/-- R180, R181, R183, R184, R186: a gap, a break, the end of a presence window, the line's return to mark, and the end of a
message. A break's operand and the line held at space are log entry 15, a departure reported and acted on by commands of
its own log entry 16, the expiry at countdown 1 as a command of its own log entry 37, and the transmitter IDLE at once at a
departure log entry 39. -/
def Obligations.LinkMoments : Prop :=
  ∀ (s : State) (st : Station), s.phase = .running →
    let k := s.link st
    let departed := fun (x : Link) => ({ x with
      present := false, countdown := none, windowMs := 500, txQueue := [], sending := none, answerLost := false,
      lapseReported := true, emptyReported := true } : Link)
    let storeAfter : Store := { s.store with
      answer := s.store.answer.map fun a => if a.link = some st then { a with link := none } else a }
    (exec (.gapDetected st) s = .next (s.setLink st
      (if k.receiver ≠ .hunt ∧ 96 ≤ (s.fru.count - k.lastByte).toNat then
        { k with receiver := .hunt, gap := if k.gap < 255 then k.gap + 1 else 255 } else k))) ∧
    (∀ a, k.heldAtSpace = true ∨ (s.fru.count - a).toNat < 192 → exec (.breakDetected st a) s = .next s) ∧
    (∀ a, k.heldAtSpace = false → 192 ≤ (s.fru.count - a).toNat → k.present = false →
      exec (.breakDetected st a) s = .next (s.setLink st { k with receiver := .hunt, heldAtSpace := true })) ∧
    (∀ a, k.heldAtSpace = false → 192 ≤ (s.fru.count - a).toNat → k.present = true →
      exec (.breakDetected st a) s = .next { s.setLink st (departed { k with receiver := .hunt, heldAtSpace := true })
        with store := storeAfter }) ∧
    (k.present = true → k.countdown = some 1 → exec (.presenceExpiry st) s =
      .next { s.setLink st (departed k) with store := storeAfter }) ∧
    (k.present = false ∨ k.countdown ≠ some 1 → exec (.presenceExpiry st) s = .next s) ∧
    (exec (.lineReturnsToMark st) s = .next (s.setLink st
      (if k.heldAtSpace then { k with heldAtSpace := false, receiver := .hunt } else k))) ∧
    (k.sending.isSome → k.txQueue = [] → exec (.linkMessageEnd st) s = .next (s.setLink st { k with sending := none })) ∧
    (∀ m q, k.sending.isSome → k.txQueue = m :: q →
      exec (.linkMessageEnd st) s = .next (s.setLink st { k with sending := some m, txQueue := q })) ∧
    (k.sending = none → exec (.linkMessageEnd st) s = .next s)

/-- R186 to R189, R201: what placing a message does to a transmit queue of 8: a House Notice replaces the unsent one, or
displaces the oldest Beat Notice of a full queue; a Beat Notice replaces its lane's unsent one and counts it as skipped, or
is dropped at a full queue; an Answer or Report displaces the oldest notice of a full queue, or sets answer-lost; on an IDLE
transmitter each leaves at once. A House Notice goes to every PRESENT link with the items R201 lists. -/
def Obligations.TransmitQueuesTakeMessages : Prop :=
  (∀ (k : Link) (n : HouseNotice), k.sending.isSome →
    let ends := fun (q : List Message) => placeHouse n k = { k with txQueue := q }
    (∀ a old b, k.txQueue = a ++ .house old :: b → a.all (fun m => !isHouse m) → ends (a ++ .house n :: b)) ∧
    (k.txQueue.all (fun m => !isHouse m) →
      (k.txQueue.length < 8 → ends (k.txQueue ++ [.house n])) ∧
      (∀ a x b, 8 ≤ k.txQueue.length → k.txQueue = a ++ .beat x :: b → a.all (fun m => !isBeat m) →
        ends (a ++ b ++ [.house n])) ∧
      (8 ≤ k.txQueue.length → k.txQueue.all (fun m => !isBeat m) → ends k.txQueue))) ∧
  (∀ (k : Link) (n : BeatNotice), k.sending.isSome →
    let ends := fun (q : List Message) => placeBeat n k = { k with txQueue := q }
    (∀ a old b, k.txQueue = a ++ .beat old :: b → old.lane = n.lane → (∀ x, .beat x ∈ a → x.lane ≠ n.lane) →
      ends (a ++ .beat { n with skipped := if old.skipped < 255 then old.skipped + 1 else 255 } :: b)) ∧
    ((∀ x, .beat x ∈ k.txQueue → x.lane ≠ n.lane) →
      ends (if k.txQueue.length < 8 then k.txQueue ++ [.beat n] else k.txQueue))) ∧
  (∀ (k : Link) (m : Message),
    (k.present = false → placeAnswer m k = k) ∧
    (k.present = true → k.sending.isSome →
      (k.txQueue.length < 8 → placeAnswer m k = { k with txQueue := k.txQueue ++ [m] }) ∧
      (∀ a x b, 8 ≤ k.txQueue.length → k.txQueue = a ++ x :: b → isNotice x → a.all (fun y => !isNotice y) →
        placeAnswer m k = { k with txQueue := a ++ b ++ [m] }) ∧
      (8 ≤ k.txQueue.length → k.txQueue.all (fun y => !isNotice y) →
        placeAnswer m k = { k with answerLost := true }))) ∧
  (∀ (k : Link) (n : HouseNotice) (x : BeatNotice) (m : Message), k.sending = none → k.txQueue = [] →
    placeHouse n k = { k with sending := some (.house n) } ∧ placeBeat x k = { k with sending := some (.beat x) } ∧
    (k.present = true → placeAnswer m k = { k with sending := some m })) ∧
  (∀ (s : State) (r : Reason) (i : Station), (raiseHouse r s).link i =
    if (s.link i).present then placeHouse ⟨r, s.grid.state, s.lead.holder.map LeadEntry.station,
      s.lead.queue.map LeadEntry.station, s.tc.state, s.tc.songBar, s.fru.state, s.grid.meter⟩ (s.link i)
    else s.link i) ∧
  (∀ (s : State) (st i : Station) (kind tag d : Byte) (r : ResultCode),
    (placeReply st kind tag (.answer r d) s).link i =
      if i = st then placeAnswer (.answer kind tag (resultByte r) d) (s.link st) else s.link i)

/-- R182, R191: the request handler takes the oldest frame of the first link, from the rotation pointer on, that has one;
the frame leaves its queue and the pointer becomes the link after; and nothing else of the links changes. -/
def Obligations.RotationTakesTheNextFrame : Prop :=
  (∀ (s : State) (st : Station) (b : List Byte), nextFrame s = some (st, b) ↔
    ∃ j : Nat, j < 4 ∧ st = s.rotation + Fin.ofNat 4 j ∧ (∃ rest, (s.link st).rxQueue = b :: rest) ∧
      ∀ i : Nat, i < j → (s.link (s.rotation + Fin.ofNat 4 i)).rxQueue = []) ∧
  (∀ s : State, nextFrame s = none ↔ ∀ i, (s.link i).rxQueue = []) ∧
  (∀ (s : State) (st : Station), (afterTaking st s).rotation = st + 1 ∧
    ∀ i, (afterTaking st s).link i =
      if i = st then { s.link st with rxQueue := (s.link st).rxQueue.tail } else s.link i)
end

= = = = =

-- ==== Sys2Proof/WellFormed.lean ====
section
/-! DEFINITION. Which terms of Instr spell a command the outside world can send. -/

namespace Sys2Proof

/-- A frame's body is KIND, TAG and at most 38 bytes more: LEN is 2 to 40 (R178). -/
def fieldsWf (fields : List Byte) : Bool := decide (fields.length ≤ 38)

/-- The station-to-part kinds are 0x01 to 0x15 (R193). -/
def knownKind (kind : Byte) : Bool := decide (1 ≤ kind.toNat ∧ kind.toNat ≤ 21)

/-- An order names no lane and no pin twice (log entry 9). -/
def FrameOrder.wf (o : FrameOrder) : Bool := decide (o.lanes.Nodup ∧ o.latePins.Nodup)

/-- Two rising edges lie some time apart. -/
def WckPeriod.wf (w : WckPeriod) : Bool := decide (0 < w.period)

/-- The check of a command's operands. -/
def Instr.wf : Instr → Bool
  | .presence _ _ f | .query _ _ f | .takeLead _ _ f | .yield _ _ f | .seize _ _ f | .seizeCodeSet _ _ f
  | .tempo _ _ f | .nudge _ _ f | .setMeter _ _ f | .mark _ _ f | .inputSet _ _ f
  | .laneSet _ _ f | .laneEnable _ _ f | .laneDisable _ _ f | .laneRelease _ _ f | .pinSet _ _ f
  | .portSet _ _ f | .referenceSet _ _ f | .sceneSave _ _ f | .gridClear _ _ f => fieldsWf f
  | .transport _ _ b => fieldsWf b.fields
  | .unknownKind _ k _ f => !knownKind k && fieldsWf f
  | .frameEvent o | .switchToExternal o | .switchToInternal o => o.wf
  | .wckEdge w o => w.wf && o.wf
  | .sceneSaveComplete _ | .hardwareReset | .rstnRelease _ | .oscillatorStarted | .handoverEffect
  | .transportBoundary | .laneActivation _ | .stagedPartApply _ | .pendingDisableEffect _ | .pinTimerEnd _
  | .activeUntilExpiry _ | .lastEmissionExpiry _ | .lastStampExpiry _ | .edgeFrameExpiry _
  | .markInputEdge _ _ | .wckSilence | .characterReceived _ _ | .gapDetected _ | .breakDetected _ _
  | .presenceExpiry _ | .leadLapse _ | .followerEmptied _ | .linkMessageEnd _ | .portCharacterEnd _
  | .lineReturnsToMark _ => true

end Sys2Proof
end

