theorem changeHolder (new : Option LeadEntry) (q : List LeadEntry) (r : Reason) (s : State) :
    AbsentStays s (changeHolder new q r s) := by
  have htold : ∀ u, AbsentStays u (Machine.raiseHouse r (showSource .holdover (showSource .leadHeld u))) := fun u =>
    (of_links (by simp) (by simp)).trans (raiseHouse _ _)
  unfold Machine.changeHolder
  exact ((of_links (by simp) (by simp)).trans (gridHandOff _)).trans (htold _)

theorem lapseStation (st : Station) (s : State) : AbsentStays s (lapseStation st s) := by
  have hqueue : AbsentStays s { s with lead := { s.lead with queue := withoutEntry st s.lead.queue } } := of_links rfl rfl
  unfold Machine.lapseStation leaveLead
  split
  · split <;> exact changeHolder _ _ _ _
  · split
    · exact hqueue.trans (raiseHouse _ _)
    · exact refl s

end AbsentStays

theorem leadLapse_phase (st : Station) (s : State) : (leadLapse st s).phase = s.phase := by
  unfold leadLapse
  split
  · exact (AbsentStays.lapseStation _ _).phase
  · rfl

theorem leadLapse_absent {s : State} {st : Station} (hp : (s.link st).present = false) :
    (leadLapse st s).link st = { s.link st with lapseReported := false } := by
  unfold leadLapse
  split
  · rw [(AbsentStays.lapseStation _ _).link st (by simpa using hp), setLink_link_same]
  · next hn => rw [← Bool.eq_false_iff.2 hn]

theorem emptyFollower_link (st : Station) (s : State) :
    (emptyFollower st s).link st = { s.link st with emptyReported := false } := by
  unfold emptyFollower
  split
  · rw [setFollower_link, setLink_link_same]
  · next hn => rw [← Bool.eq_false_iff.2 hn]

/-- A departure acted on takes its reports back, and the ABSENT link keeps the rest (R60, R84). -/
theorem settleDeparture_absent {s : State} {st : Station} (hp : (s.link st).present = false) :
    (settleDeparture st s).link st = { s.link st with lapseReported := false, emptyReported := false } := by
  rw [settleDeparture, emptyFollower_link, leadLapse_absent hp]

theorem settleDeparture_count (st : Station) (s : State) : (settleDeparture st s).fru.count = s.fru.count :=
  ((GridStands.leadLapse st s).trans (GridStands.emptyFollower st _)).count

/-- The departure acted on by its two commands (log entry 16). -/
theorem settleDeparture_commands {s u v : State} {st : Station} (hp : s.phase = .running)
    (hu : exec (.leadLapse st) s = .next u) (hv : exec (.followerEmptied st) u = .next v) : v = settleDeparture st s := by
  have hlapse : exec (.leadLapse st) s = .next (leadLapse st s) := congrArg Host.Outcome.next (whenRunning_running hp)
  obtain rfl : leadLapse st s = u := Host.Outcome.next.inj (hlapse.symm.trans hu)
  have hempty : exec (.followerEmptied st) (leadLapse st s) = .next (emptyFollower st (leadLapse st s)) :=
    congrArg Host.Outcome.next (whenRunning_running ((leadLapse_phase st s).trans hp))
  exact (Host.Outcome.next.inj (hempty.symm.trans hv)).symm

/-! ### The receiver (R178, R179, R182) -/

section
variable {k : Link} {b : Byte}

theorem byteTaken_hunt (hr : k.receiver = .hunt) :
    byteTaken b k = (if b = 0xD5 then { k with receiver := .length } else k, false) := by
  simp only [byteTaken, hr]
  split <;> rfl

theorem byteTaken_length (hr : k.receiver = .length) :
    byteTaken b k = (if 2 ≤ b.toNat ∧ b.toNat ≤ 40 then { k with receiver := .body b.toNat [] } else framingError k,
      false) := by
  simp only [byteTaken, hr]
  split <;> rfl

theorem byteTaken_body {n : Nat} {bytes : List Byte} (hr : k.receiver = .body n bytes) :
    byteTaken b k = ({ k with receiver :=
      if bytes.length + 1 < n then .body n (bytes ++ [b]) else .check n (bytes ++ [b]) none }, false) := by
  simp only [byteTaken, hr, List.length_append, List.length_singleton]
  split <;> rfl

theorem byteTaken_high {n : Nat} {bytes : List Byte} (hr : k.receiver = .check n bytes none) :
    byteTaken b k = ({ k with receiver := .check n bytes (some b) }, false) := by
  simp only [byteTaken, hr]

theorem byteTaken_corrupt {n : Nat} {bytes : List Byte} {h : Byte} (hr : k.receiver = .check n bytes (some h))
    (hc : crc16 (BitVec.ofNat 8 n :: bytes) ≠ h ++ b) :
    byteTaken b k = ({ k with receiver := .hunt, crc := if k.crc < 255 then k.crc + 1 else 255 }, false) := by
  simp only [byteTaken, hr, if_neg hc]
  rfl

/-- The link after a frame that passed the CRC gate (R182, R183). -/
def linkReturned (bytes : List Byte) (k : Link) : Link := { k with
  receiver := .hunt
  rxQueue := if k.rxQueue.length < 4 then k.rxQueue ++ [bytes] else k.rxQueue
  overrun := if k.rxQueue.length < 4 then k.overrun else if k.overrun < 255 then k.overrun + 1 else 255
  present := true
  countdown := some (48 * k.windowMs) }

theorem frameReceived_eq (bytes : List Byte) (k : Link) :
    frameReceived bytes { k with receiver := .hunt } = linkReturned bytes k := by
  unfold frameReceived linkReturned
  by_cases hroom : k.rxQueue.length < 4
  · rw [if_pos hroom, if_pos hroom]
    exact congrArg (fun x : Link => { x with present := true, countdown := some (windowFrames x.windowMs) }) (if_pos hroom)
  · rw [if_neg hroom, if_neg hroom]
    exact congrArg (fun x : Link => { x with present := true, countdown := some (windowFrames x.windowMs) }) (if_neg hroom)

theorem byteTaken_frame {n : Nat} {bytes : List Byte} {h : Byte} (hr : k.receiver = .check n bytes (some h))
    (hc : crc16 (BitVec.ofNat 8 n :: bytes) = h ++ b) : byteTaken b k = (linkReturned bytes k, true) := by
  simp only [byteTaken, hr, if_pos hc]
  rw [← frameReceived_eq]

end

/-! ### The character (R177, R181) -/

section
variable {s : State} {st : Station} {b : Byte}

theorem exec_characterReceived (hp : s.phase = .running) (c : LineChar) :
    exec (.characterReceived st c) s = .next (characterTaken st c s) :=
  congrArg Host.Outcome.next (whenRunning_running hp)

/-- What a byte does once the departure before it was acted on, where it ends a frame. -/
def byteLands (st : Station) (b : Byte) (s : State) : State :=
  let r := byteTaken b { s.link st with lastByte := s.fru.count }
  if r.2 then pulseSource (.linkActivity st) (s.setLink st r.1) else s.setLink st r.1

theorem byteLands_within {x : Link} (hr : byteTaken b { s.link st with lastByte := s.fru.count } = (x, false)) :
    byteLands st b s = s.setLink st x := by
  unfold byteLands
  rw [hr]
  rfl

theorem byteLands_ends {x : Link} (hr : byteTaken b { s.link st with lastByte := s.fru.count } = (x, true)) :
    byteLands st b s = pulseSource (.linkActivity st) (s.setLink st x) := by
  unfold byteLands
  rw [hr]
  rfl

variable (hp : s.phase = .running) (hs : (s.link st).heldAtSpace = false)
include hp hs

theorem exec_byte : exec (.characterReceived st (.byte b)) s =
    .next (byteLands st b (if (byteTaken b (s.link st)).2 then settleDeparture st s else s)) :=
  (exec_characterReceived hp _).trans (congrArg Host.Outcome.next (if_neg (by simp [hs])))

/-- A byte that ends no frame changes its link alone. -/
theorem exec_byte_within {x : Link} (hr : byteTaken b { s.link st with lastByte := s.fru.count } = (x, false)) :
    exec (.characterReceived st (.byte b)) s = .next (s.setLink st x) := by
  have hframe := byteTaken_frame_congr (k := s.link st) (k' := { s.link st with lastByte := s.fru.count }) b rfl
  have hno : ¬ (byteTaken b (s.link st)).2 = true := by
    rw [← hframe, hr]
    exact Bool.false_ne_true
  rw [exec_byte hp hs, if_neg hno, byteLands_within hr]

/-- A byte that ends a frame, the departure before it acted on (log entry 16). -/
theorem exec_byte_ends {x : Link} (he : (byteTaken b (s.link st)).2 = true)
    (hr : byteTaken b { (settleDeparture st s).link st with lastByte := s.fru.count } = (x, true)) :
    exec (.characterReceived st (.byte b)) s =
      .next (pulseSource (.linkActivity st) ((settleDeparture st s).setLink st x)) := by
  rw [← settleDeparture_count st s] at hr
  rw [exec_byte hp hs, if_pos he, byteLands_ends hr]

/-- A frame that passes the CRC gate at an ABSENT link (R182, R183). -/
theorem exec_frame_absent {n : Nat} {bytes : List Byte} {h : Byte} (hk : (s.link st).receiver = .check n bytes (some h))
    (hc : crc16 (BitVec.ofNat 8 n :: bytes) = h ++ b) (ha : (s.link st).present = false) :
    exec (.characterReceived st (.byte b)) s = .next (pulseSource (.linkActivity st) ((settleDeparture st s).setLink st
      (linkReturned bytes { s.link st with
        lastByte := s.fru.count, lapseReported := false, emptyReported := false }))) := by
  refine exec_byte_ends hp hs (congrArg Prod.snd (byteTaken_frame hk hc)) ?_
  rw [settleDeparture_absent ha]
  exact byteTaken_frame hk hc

= = = = =

### DESCRIPTION OF THE TASK
Above are the records; from them, give again exactly the lines from the one containing "st x)) := by" through the one containing "exact byteTaken_frame hk hc", both included.

### OUTPUT OF THE TASK
      .next (pulseSource (.linkActivity st) ((settleDeparture st s).setLink st x)) := by
  rw [← settleDeparture_count st s] at hr
  rw [exec_byte hp hs, if_pos he, byteLands_ends hr]

/-- A frame that passes the CRC gate at an ABSENT link (R182, R183). -/
theorem exec_frame_absent {n : Nat} {bytes : List Byte} {h : Byte} (hk : (s.link st).receiver = .check n bytes (some h))
    (hc : crc16 (BitVec.ofNat 8 n :: bytes) = h ++ b) (ha : (s.link st).present = false) :
    exec (.characterReceived st (.byte b)) s = .next (pulseSource (.linkActivity st) ((settleDeparture st s).setLink st
      (linkReturned bytes { s.link st with
        lastByte := s.fru.count, lapseReported := false, emptyReported := false }))) := by
  refine exec_byte_ends hp hs (congrArg Prod.snd (byteTaken_frame hk hc)) ?_
  rw [settleDeparture_absent ha]
  exact byteTaken_frame hk hc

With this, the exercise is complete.